1. We prepare a lot of images of fruits above and divide it into the training set and validation set. The training set contains images and correct, required outputs for these images. DNN will have 4 outputs. The first output provides a score (probability) that fruit in the picture is orange, the second provides the same for a banana, etc.
2. We set initial values for all weights w_i and biases b_i. Random values are typically used.
3. We pass the first image through DNN. The network provides scores (probability) on each output. Let’s say that the first image depicts orange. Network outputs can be y= (orange, banana, apple, raspberry) = (0.5, 0.1, 0.3, 0.1). Network “says” that input is orange with a probability of 0.5.
4. We define a loss (error) function that quantifies the agreement between the predicted scores and the correct scores for each class. Function E = 0.5*sum (e_j) ^2, where e_j = y_j - y_real_j and j is number of images in training set is often used. E_1_orange = 0.5*(0.5-1)^2=0.125, E_1_banana =.0.5*(0.1-0)^2 = 0.005 E_1_apple = 0.5*(0.3-0)^2 = 0.045, E_1_raspberry = 0.5*(0.1-0)^2 = 0.005 E_1 = (0.125, 0.005, 0.045, 0.005)

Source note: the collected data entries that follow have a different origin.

-- ==== Sys2Proof/Machine/Matrix.lean ====
section
/-! DEFINITION. The matrix array and its seven instructions (20 R278–R291; 03 R51–R53). -/

namespace Sys2Proof.Machine

/-! ### Block sums (03 R51, R52) -/

/-- The value of a matrix input of format t: ZD8 enters through the 19-bit operand (03 R51). -/
def matValue (t c : Nat) : Val :=
  if t = 7 then FloatFmt.op19.value (FloatFmt.op19.ne (zdValue c)) else laneValue t c

/-- A value is an infinity of a given sign. -/
def Val.isInf (v : Val) (neg : Bool) : Bool := v == .inf neg

/-- The largest floor(log2 |p|) of the nonzero products. -/
def topLog : List Val → Option Int
  | [] => none
  | .num _ n d :: t =>
    if n = 0 then topLog t
    else match topLog t with
      | none => some (floorLog2 n d)
      | some e => some (if e < floorLog2 n d then floorLog2 n d else e)
  | _ :: t => topLog t

/-- The window's sum in units of 2^e, and whether any truncation lost a bit. -/
def windowSum (e : Int) : List Val → Int × Bool
  | [] => (0, false)
  | .num neg n d :: t =>
    let r := windowSum e t
    let q := if 0 ≤ e then n / (d * 2 ^ e.toNat) else n * 2 ^ (-e).toNat / d
    let m := if 0 ≤ e then n % (d * 2 ^ e.toNat) else n * 2 ^ (-e).toNat % d
    (r.1 + signed neg q, r.2 || m != 0)
  | _ :: t => windowSum e t

/-- The block sum of the products of one cell, as an FP32 code (03 R52). -/
def blockSum (ps : List Val) : Nat :=
  let pos := ps.any (fun v => v.isInf false)
  let neg := ps.any (fun v => v.isInf true)
  if ps.contains .nan || (pos && neg) then FloatFmt.f32.nan
  else if pos then FloatFmt.f32.withSign false FloatFmt.f32.infCode
  else if neg then FloatFmt.f32.withSign true FloatFmt.f32.infCode
  else
    match topLog ps with
    | none => 0
    | some p =>
      let r := windowSum (p - 103) ps
      if r.1 = 0 then 0
      else
        let k : Int := if r.2 then (if r.1 < 0 then -1 else 1) else 0
        FloatFmt.f32.ne ((Val.ofInt (4 * r.1 + k)).scale (p - 105))

/-- A scale code of row or column i. -/
def scaleAt (d : Line) (i : Nat) : Val := ueValue (lane 8 i d.toNat)

/-- The products of cell (i, j) over the updates of a block. -/
def Block.products (b : Block) (fa fb i j : Nat) : List Val :=
  b.ups.map (fun u => ((matValue fa (lane 16 i u.1.toNat)).mul (scaleAt b.ea i)).mul (matValue fb (lane 16 j u.2.toNat)))

/-- The FP32 code of cell (i, j) of an accumulator. -/
def Acc.at_ (a : Acc) (i j : Nat) : BitVec 32 := tabGet 0 a.cells (64 * i + j)

/-- The cells that are not +0. -/
def cellList (f : Nat → BitVec 32) : List (Nat × BitVec 32) :=
  (List.range 4096).filterMap (fun k => let v := f k; if v = 0 then none else some (k, v))

/-- Close the open block: every cell takes its block sum once (20 R282, 03 R53). -/
def Acc.closeBlock (a : Acc) (fa fb : Nat) : Acc :=
  match a.blk with
  | none => a
  | some b =>
    let f (k : Nat) : BitVec 32 :=
      let c := FloatFmt.f32.value (a.at_ (k / 64) (k % 64)).toNat
      BitVec.ofNat 32 (FloatFmt.f32.ne (c.add (FloatFmt.f32.value (blockSum (b.products fa fb (k / 64) (k % 64))))))
    { a with cells := cellList f, blk := none }

/-- Close a block early: KC rises to the next multiple of 128 (20 R282). -/
def Acc.closeEarly (a : Acc) (fa fb : Nat) : Acc :=
  if a.blk.isNone then a
  else { a.closeBlock fa fb with kc := BitVec.ofNat 32 ((a.kc.toNat / 128 + 1) * 128) }

/-- Accumulator N. -/
def Arr.acc (x : Arr) (n : Bool) : Acc := if n then x.acc1 else x.acc0
/-- The array with accumulator N. -/
def Arr.setAcc (x : Arr) (n : Bool) (a : Acc) : Arr := if n then { x with acc1 := a } else { x with acc0 := a }
/-- The array with accumulator N's open block closed early. -/
def Arr.close (x : Arr) (n : Bool) : Arr := x.setAcc n ((x.acc n).closeEarly x.aFmt.toNat x.bFmt.toNat)

/-- The array of the firing element. -/
def State.arr (s : State) : Arr := (s.element s.firing.e).arr

/-- "Matrix state" when a condition holds (20 R291). -/
def stateFault (c : Bool) : Option Nat := if c then some 0x0F else none

/-! ### MCFG, MMAS, MZERO (20 R284–R286) -/

/-- The class of a format pair: 0 none, 1 eight-bit float, 2 integer, 3 sixteen-bit (20 R280). -/
def matClass (a b : Nat) : Nat :=
  if 5 ≤ a && a ≤ 7 && 5 ≤ b && b ≤ 7 then 1
  else if a = 8 && b = 8 then 2
  else if (a = 3 || a = 4) && (b = 3 || b = 4) then 3
  else 0

/-- The configuration token is accepted (20 R280). -/
def cfgOk (d : Line) : Bool :=
  matClass (lane 8 0 d.toNat) (lane 8 1 d.toNat) != 0 && lane 8 2 d.toNat == 128 && d.toNat / 2 ^ 24 == 0

/-- The scales of an accumulator set to 0x7F and its counters to 0. -/
def Acc.configure (a : Acc) : Acc := { a with sa := Acc.install.sa, sb := Acc.install.sb, ptr := 0, kc := 0 }

/-- MCFG. -/
def execMcfg (x : Slot) (s : State) : Out :=
  let m := s.arr
  let a := s.source x.srcA 9
  let d := a.1.data
  .next (a.2.conclude x false
    (stateChecks [a.1.inFmt 9] [a.1.late]
      [stateFault m.half, stateFault (m.acc0.inUse || m.acc1.inUse), if cfgOk d then none else some 0x10])
    [a.1.late]
    (.array { m with cfg := true, aFmt := BitVec.ofNat 4 (lane 8 0 d.toNat), bFmt := BitVec.ofNat 4 (lane 8 1 d.toNat),
                     acc0 := m.acc0.configure, acc1 := m.acc1.configure }))

/-- MMAS: an open block closes, then the scales are set. -/
def execMmas (x : Slot) (s : State) : Out :=
  let m := s.arr
  let a := s.source x.srcA 9
  let b := a.2.source x.srcB 9
  let m1 := m.close x.bit0
  .next (b.2.conclude x true
    (stateChecks [a.1.inFmt 9, b.1.inFmt 9] [a.1.late, b.1.late] [stateFault m.half]) [a.1.late, b.1.late]
    (.array (m1.setAcc x.bit0 { m1.acc x.bit0 with sa := a.1.data, sb := b.1.data })))

/-- MZERO: an open block is dropped. -/
def execMzero (x : Slot) (s : State) : Out :=
  let m := s.arr
  .next (s.conclude x false [stateFault m.half] []
    (.array (m.setAcc x.bit0 { m.acc x.bit0 with cells := [], inUse := true, ptr := 0, kc := 0, blk := none })))

/-! ### MMA (20 R287) -/

/-- The 64 lanes of a column or row, 16 bits each. -/
def wideCol (w : Nat) (l : List Nat) : BitVec 1024 := BitVec.ofNat 1024 (packLanes 16 (l.map (fun c => c % 2 ^ w)))

/-- One update: a block opens at a multiple of 128, and closes at the next (20 R282). -/
def Arr.update (m : Arr) (n : Bool) (col row : BitVec 1024) : Arr :=
  let a := m.acc n
  let b := match (if a.kc.toNat % 128 = 0 then none else a.blk) with
    | none => { ea := a.sa, ups := [(col, row)] }
    | some b => { b with ups := b.ups ++ [(col, row)] }
  let a1 := { a with blk := some b, kc := a.kc + 1 }
  let a2 := if a1.kc.toNat % 128 = 0 then a1.closeBlock m.aFmt.toNat m.bFmt.toNat else a1
  m.setAcc n a2

/-- What MMA makes of the array, given its two sources. -/
def Arr.mma (m : Arr) (n : Bool) (a b : Line) : Arr :=
  if matClass m.aFmt.toNat m.bFmt.toNat = 3 then
    if m.half then
      { m.update n (wideCol 16 (lineLanes 16 m.hA ++ lineLanes 16 a)) (wideCol 16 (lineLanes 16 m.hB ++ lineLanes 16 b))
        with half := false }
    else { m with half := true, hacc := n, hA := a, hB := b }
  else m.update n (wideCol 8 (lineLanes 8 a)) (wideCol 8 (lineLanes 8 b))

/-- MMA: the configuration is checked before the tags. -/
def execMma (x : Slot) (s : State) : Out :=
  let m := s.arr
  let fa := m.aFmt.toNat
  let fb := m.bFmt.toNat
  let a := s.source x.srcA fa
  let b := a.2.source x.srcB fb
  .next (b.2.conclude x true
    (stateChecks [stateFault (!m.cfg), a.1.inFmt fa, b.1.inFmt fb] [a.1.late, b.1.late]
      [stateFault (!(m.acc x.bit0).inUse), stateFault (m.half && m.hacc != x.bit0)])
    [a.1.late, b.1.late] (.array (m.mma x.bit0 a.1.data b.1.data)))

/-! ### MREAD, MREL, MWRITE (20 R288–R290) -/

/-- The next read-out or write token. -/
def Acc.bump (a : Acc) : Acc := { a with ptr := a.ptr + 1 }

/-- The token MREAD reads: sixteen values times their column scales, rounded once. -/
def Acc.readOut (a : Acc) : Line :=
  let r := a.ptr.toNat / 4
  let c := 16 * (a.ptr.toNat % 4)
  ofLanes 32 ((List.range 16).map (fun j =>
    FloatFmt.f32.ne ((FloatFmt.f32.value (a.at_ r (c + j)).toNat).mul (scaleAt a.sb (c + j)))))

/-- MREAD. -/
def execMread (x : Slot) (s : State) : Out :=
  let m := s.arr
  let m1 := m.close x.bit0
  let a := m1.acc x.bit0
  .next (s.conclude x false [stateFault m.half, stateFault (!(m.acc x.bit0).inUse)] []
    { Effect.write a.readOut 2 with arr := some (m1.setAcc x.bit0 a.bump) })

/-- MREL. -/
def execMrel (x : Slot) (s : State) : Out :=
  let m := s.arr
  let m1 := m.close x.bit0
  .next (s.conclude x false [stateFault m.half, stateFault (!(m.acc x.bit0).inUse)] []
    (.array (m1.setAcc x.bit0 { m1.acc x.bit0 with inUse := false })))

/-- The accumulator with one token of values loaded; a NaN becomes canonical. -/
def Acc.load (a : Acc) (d : Line) : Acc :=
  let base := 16 * a.ptr.toNat
  let f (k : Nat) : BitVec 32 :=
    if base ≤ k && k < base + 16 then
      BitVec.ofNat 32 (FloatFmt.f32.ne (FloatFmt.f32.value (lane 32 (k - base) d.toNat)))
    else tabGet 0 a.cells k
  { a with cells := cellList f }

/-- MWRITE. -/
def execMwrite (x : Slot) (s : State) : Out :=
  let m := s.arr
  let a := s.source x.srcA 2
  let m1 := m.close x.bit0
  let c := m1.acc x.bit0
  let c1 := if c.inUse then c else { c with inUse := true, kc := 0 }
  .next (a.2.conclude x false (stateChecks [a.1.inFmt 2] [a.1.late] [stateFault m.half]) [a.1.late]
    (.array (m1.setAcc x.bit0 (c1.load a.1.data).bump)))

end Sys2Proof.Machine
end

5. We pass all the remaining images from the training set through DNN and calculate E (E_orange, E_banana, E_apple, E_raspberry) loss function value for the whole training set.

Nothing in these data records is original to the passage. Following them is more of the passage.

-- ==== Sys2Proof/Machine/Cancel.lean ====
section
/-! DEFINITION. CANCEL and CANCEL.E (21 R308, R309). -/

namespace Sys2Proof.Machine

/-! ### Cancelling a launch (21 R309) -/

/-- What the cancel of a launch does to one of its strands: a suspended one is ended; any other that runs or waits takes
trap 0x0A, but a WSTEP of a direct launch whose steps have begun first waits for its groups (12 R188), and a GRAPH.REPLAY that
has begun its replay waits no more and ends it first (21 R307). -/
def State.cancelStrand (s : State) (l : Launch) (k : Nat) : State :=
  let x := s.strand k
  match x.mode with
  | .idle | .exited => s
  | .suspended => (s.setStrand k { x with running := false, depth := 0 }).endStrand k
  | _ =>
    match x.pend with
    | none => s.asStrand k none (fun t => t.trap 0x0A l.doneVa)
    | some p =>
      let stays := match p.instr with
        | .wstep _ _ => l.record.direct && p.stage == 1
        | .graphReplay _ _ _ => p.stage == 3
        | _ => false
      if stays then s else s.asStrand k p.hi (fun t => (t.dropWait (.strand k)).trap 0x0A l.doneVa)

/-- The deques of a launch lose their records, and presence bits it held are released. -/
def State.clearDeques (s : State) (l : Launch) : State :=
  (s.heldClusters l).foldl (fun t c => (t.setCluster c { t.cluster c with deque := [] }).releasePresent c) s

/-- Cancel a launch. One that is not placed completes at once through LAUNCH_COMPLETE. -/
def State.cancelLaunch (s : State) (l : Nat) : State :=
  match s.launch? l with
  | none => s
  | some x =>
    if x.cancelled || x.stage == .ended then s
    else if x.stage != .placed then
      s.modLaunch l (fun y => { y with cancelled := true, status := y.status ||| 1, stage := .ready })
    else
      let s1 := ((s.restoreWindow l).dropCommands x).clearDeques x
      let s2 := s1.modLaunch l (fun y =>
        { y with cancelled := true, status := y.status ||| 1, window := y.window.filter (·.committing) })
      let s3 := match s2.launch? l with
        | some y => s2.stopGroups y
        | none => s2
      x.strands.foldl (fun t k => t.cancelStrand x k) s3

/-- Cancel the launches of a list. -/
def State.cancelLaunches (s : State) (ls : List Launch) : State := ls.foldl (fun t l => t.cancelLaunch l.id) s

/-! ### Cancelling a replay, a phase, a job -/

/-- The completion cell of a level takes CANCEL. -/
def State.markCancel (s : State) (job va : Nat) : State :=
  let r := s.resolve job va
  match r.1 with
  | some pa => r.2.orStatus pa job 1
  | none => r.2

/-- Cancel a replay. -/
def State.cancelReplay (s : State) (job : Nat) (r : Replay) : State :=
  let j := s.job job
  let s1 := s.setJob job { j with replays := j.replays.map (fun q => if q == r then { q with cancel := true } else q) }
  (s1.markCancel job r.done).cancelLaunches (s1.launches.filter (fun l => l.job == job && l.parentVa && l.parent == r.done))

/-- Cancel the current phase of a job. -/
def State.cancelPhase (s : State) (job : Nat) : State :=
  match (s.job job).running with
  | none => s
  | some pa =>
    let s1 := (s.setJob job { s.job job with phCancel := true }).orStatus pa job 1
    let s2 := (s.job job).replays.foldl (fun t r => t.cancelReplay job r) s1
    s2.cancelLaunches (s2.launches.filter (fun l => l.job == job))

/-- Cancel a job. -/
def State.cancelJob (s : State) (job : Nat) : State :=
  let s1 := (s.setJob job { s.job job with cancel := true }).orStatus (s.jobDone job) job 1
  s1.cancelPhase job

/-! ### CANCEL (21 R308) -/

/-- The level whose completion cell is at a physical address. -/
inductive Level where
  | launch (l : Nat)
  | replay (job : Nat) (r : Replay)
  | phase (job : Nat)
  | job (job : Nat)
deriving DecidableEq, Repr

/-- Two addresses of jobs name one cell: the same cell of memory, or, on a page that is not resident, the same address of one
job. -/
def sameCell (a b : Option Nat × Nat × Nat) : Bool := if a.1.isNone then a == b else a.1 == b.1

/-- The unfinished level that a cell counts, in the jobs that a test admits. -/
def State.levelAt (s : State) (mine : Nat → Bool) (c : Option Nat × Nat × Nat) : Option Level :=
  let hits (j : Nat) (r : Replay) : Bool := sameCell c (s.cellOf j r.done, j, r.done)
  match s.launches.find? (fun l => mine l.job && l.stage != .ended &&
      sameCell c (s.doneOfLaunch l, l.job, l.record.done.toNat)) with
  | some l => some (.launch l.id)
  | none =>
    match s.jobs.find? (fun x => mine x.1 && x.2.replays.any (hits x.1)) with
    | some x => (x.2.replays.find? (hits x.1)).map (fun r => .replay x.1 r)
    | none =>
      match s.jobs.find? (fun x => mine x.1 && x.2.running.isSome && x.2.running == c.1) with
      | some x => some (.phase x.1)
      | none => ((List.range 193).find? (fun j => mine j && s.jobOpen j && some (s.jobDone j) == c.1 &&
          (s.mem.sideAt (s.jobDone j)).fe != 2)).map .job

/-- Cancel a level. -/
def State.cancelLevel (s : State) : Level → State
  | .launch l => s.cancelLaunch l
  | .replay job r => s.cancelReplay job r
  | .phase job => s.cancelPhase job
  | .job job => s.cancelJob job

/-- CANCEL: the level at ga is cancelled; a level already complete, known by a full completion cell, is passed over. -/
def execCancel (ga : GReg) (s : State) : Out :=
  let a := s.reg ga
  let k := s.issue.k
  let mine (j : Nat) : Bool := s.cur.priv || j == s.strandJob k
  .next (
    if 2 ^ 52 ≤ a.toNat || a.toNat % 32 ≠ 0 then s.denied a
    else
      let cell := s.cellIn (s.strandX k) (s.strandJob k) a.toNat
      match s.levelAt mine (cell, s.strandJob k, a.toNat) with
      | some v => s.retire.cancelLevel v
      | none =>
        match cell with
        | none => s.denied a
        | some pa =>
          let lvl := s.mem.nat (pa + 9) 1
          if 1 ≤ lvl && lvl ≤ 4 && (s.mem.sideAt pa).fe = 2 then s.retire else s.denied a)

/-- An element is stopped and counts as complete; its launch takes CANCEL. -/
def State.cancelElement (s : State) (l e : Nat) : State :=
  let x := s.element e
  (s.setElement e { x with cancelled := true, stopped := true, complete := true }).modLaunch l (fun y =>
    { y with status := y.status ||| 1 })

/-- CANCEL.E: an element of the strand's own region, at a window boundary (22 R326); one already complete is passed over. -/
def execCancelE (ga : GReg) (s : State) : Out :=
  let i := Instr.cancelE ga
  let a := s.reg ga
  .next (
    match s.launchOf s.issue.k with
    | none => s.denied a
    | some l =>
      match (if a.toNat < 2 ^ 16 then l.own a.toNat else none) with
      | some (.element e) =>
        if (s.element e).complete || l.cancelled || l.halted then s.retire
        else s.atBoundary i (fun t => (t.cancelElement l.id e).retire)
      | _ => s.denied a)

end Sys2Proof.Machine
end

6. To modify all weights w_i and biases b_i for the next training pass (epoch), we need to know the influence of each parameter w_i and b_i to loss function for each class. If the increase of parameter value causes the increase of loss function value, we need to decrease this parameter and vice versa. But how to calculate required parameters increase or decrease?
Let’s try a simple example.
We have three points with coordinates (x, y): (1, 3), (2.5, 2), (3.5, 5). We want to find a line y = w.x + b for which loss function E = 0.5*sum (e_j) ^2 , where e_j = y_j – y_real_j, j=1, 2, 3 is minimal. To make task as simple as possible, let’s say that w=1.2 and we need to find optimal value for b only. We pick the initial value for b=0.

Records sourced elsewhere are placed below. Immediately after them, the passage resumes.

/-- Send a cell to the landing generators of a command. -/
def State.landPush (s : State) (p : Nat) (c : Cmd) (n : Nat) (x : Cell) (ds : List (Nat × Nat)) : State :=
  ds.foldl (fun t d =>
    let y := t.tile d.1
    let g := y.gen d.2
    let q : Landing := { p := p, id := c.id, addr := crOff c.record (t.copyBase c d.1) n,
                         cell := { x with fe := copyFe (crFe c.record) x.fe } }
    t.setTile d.1 (y.setGen d.2 { g with land := g.land ++ [q] })) s

/-- The cell a command fetches next: a multicast with a GROUP fetches only what no merge group gives it. -/
def Cmd.cellAt (c : Cmd) : Nat := (c.fetch.getD [c.next]).headD 0

/-- A cell of a command has been moved; `own` says that the command fetched it. -/
def State.moved (s : State) (p id : Nat) (own : Bool) : State :=
  s.modCmd p id (fun y => { y with next := y.next + 1, fetch := if own then y.fetch.map (·.drop 1) else y.fetch })

/-- Move the next cell from device memory to the tiles. -/
def State.copyIn (s : State) (l : Launch) (p : Nat) (c : Cmd) (exam : Bool) : State :=
  let ds := c.tiles l p
  if !s.landRoom ds || !s.inOrder l p c [c.cellAt] then s
  else
    match s.copyRead l p c c.cellAt exam with
    | .got x s1 => (s1.landPush p c c.cellAt x ds).moved p c.id true
    | .stop s1 => s1

/-- LANDING_WRITE: a landing generator writes the cell that reached it first (09 R148). A tile cell of invalid state takes
nothing (16 R232). -/
def execLandingWrite (t g : Nat) (s : State) : Out :=
  match s.landAt (t / 6) with
  | none => .next s
  | some l =>
    let x := s.tile t
    let y := x.gen g
    match y.land with
    | [] => .next s
    | q :: rest =>
      match s.noteTile l t (q.addr / 32) with
      | none => .next (s.closeWindow l.id)
      | some s0 =>
        let s1 := s0.setTile t (x.setGen g { y with land := rest })
        if x.badStates [q.addr] then .next (s1.tileFe (.tile t) l)
        else if s.watchArea l t q.addr then .next (s1.elementFault (.tile t) l 0x0E 0 0 0 0)
        else .next ((s1.putCells t [(q.addr, q.cell.data, q.cell.code)] (some q.cell.fe)).modCmd q.p q.id
          (fun c => { c with landed := c.landed + 1 }))

/-! ### Copies to device memory (09 R148, 18 R270) -/

/-- Hold an effect until the window commits. -/
def State.holdEffect (s : State) (l : Nat) (h : Held) : State :=
  s.modLaunch l (fun y => { y with window := y.window.map (fun w => { w with held := w.held ++ [h] }) })

/-- An engine's write of a cell: at once in a direct launch; held in a windowed one, after the checks that could void the
window, a page of kind 3 among them (22 R328). -/
def State.engStore (s : State) (l : Launch) (p va : Nat) (comp : Bool) (x : Cell) (fe : Option (BitVec 2)) : EngOut :=
  let r := s.engAcc l p va true
  let y := match r.1 with
    | .ok pa => r.2.carried comp pa x
    | .disc pa _ _ => r.2.carried comp pa x
    | _ => x
  match ((s.launch? l.id).bind (·.window)) with
  | none => r.2.engPut l p va y fe r.1
  | some _ =>
    match r.1 with
    | .wait => .wait r.2
    | .keg => .stop (r.2.pageFault p l va true false)
    | .page noMap => .stop (r.2.pageFault p l va true noMap)
    | .fault cause => .stop (r.2.elementFault (.port p) l cause 0 0 0 (faultInfo va))
    | _ => .done (r.2.holdEffect l.id (.write p va y fe))

/-- A command that waits for a cell of its tile to become full: it is looked at again at the next write to the cell. -/
def State.waitTile (s : State) (l : Launch) (p : Nat) (c : Cmd) (exam : Bool) : State :=
  let t := s.spendCmd p c.id exam
  if exam && ((t.cmd? p c.id).map (·.budget)).getD 0 = 0 then t.elementFault (.port p) l 0x09 0 0 0 0
  else t.setPlace (.engine p c.id) (.unlisted t.fc)

/-- Move the next cell from the tile to device memory. A consumed source cell becomes empty. -/
def State.copyOut (s : State) (l : Launch) (p t : Nat) (c : Cmd) (exam : Bool) : State :=
  let r := c.record
  let a := crOff r (s.copyBase c t) c.next
  let x := (s.tile t).sram.cell a
  let consume := crFe r == 3
  if badFe x.fe then s.tileFe (.port p) l
  else if consume && x.fe ≠ 2 then s.waitTile l p c exam
  else if !s.inOrder l p c [c.next] then s
  else
    match (if consume then s.noteTile l t (a / 32) else some s) with
    | none => s.closeWindow l.id
    | some s0 =>
      match s0.engStore l p (crMem r c.next) (crComp r) { x with w := false } (some (copyFe (crFe r) x.fe)) with
      | .wait s1 => s1
      | .stop s1 => s1
      | .done s1 =>
        let s2 := ((if consume then s1.putCells t [(a, x.data, x.code)] (some 1) else s1).spendCmd p c.id exam).setPlace
          (.engine p c.id) .none
        let s3 := s2.modCmd p c.id (fun y => { y with next := y.next + 1, landed := y.landed + 1 })
        if c.next + 1 = crCells r && crCbuf r then
          match c.slots with
          | q :: _ => s3.slotOver t (crBuf r) false (.cmd p c.id) q.2
          | [] => s3
        else s3

/-- One step of a copy or multicast command: it asks for its slots, then moves one cell. A multicast with a GROUP fetches cells of
its own only once its merge requests have gone. -/
def State.copyStep (s : State) (l : Launch) (p : Nat) (c : Cmd) (exam : Bool) : State :=
  if c.ended || crHist c.record || crCells c.record ≤ c.next then s
  else if crCbuf c.record && !c.asked then (if s.earlierAsked p c.id then s.askSlots l p c else s)
  else if !c.claimed l p || !s.earlierStarted p c.id then s
  else if c.grouped && (c.fetch.getD []).isEmpty then s
  else if crDir c.record then
    match c.tiles l p with
    | (t, _) :: _ => s.copyOut l p t c exam
    | [] => s
  else s.copyIn l p c exam

/-- COPY_TRANSFER. A command that waits for a cell moves nothing until it is re-examined. -/
def execCopyTransfer (p id : Nat) (s : State) : Out :=
  match s.liveAt (p / 3), s.cmd? p id with
  | some l, some c => if c.place == .none then .next (s.copyStep l p c false) else .next s
  | _, _ => .next s

/-! ### Finishing (09 R148) -/

/-- Every cell of a command has landed. -/
def Cmd.allLanded (c : Cmd) (l : Launch) (p : Nat) : Bool :=
  let n := crCells c.record
  !c.ended && c.next == n && c.landed == (if crDir c.record then n else n * (c.tiles l p).length)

Let’s calculate loss function: E = 0.5*sum (e_j) ^2 = 0.5*(e_1^2 + e_2^2 + e_3^2), e_1=1.2*1 + b -3, e_2 = 1.2*2.5 + b – 2, e_3 = 1.2*3.5 + b – 5.
Loss function E is simple, we can find a minimum of E by solving equation: ∂E/∂b = 0. It is a compound function, to calculate ∂E/∂b we apply the chain rule.
∂E/∂b=0.5*((∂E/∂e_1)*(∂e_1/∂b) + (∂E/∂e_2)*(∂e_2/∂b) + (∂E/∂e_3)*(∂e_3/∂b)) = 0.5*(2*e_1*1 + 2*e_2*1 + 2*e_3*1) = (1.2*1 + b – 3) + (1.2*2.5 + b – 2) + (1.2*3.5 + b – 5) = 0 => b = 0.53333
In practice, where number of parameters w_i and b_i can reach a million or more, it is not practical to solve equation ∂E/∂b_i = 0 and ∂E/∂b_i = 0 directly, iterative algorithm is used instead of that.
We started with b = 0, next value will be b_1 = b_0 – η*∂E/∂b, where η is learning rate (hyper-parameter) and -η*∂E/∂b is step size. We stop learning when step size reaches the defined threshold, in practice 0.001 or smaller.
For η = 0.3, b_1 = 0.48, b_2 = 0.528, b_3 = 0.5328 and b_4 = 0.53328 and b_5 = 0.5533328. After 5 iterations the step size dropped to 4.8e-5 and we stop learning here. The value of b obtained by this algorithm is practically the same as the value obtained by solving the equation ∂E/∂b=0.
This method is called gradient descend.
Learning rate is an important hyper-parameter. If it is too small, it takes a lot of steps to find a minimum loss function; if it is high, the algorithm can fail. In practice, improved variants of an algorithm such as Adam are used.
7. We repeat steps 5 and 6 until loss function value decreases to the required value.
8. We pass the validation set through trained DNN and evaluate accuracy.
In the present time, DNN learning is a highly experimental work. Many DNN architectures are known, each of them is well suited for a particular range of tasks. Every DNN architecture has its own set of hyper-parameters that influence the behavior of DNN. Arm yourself with patience and the result will come soon.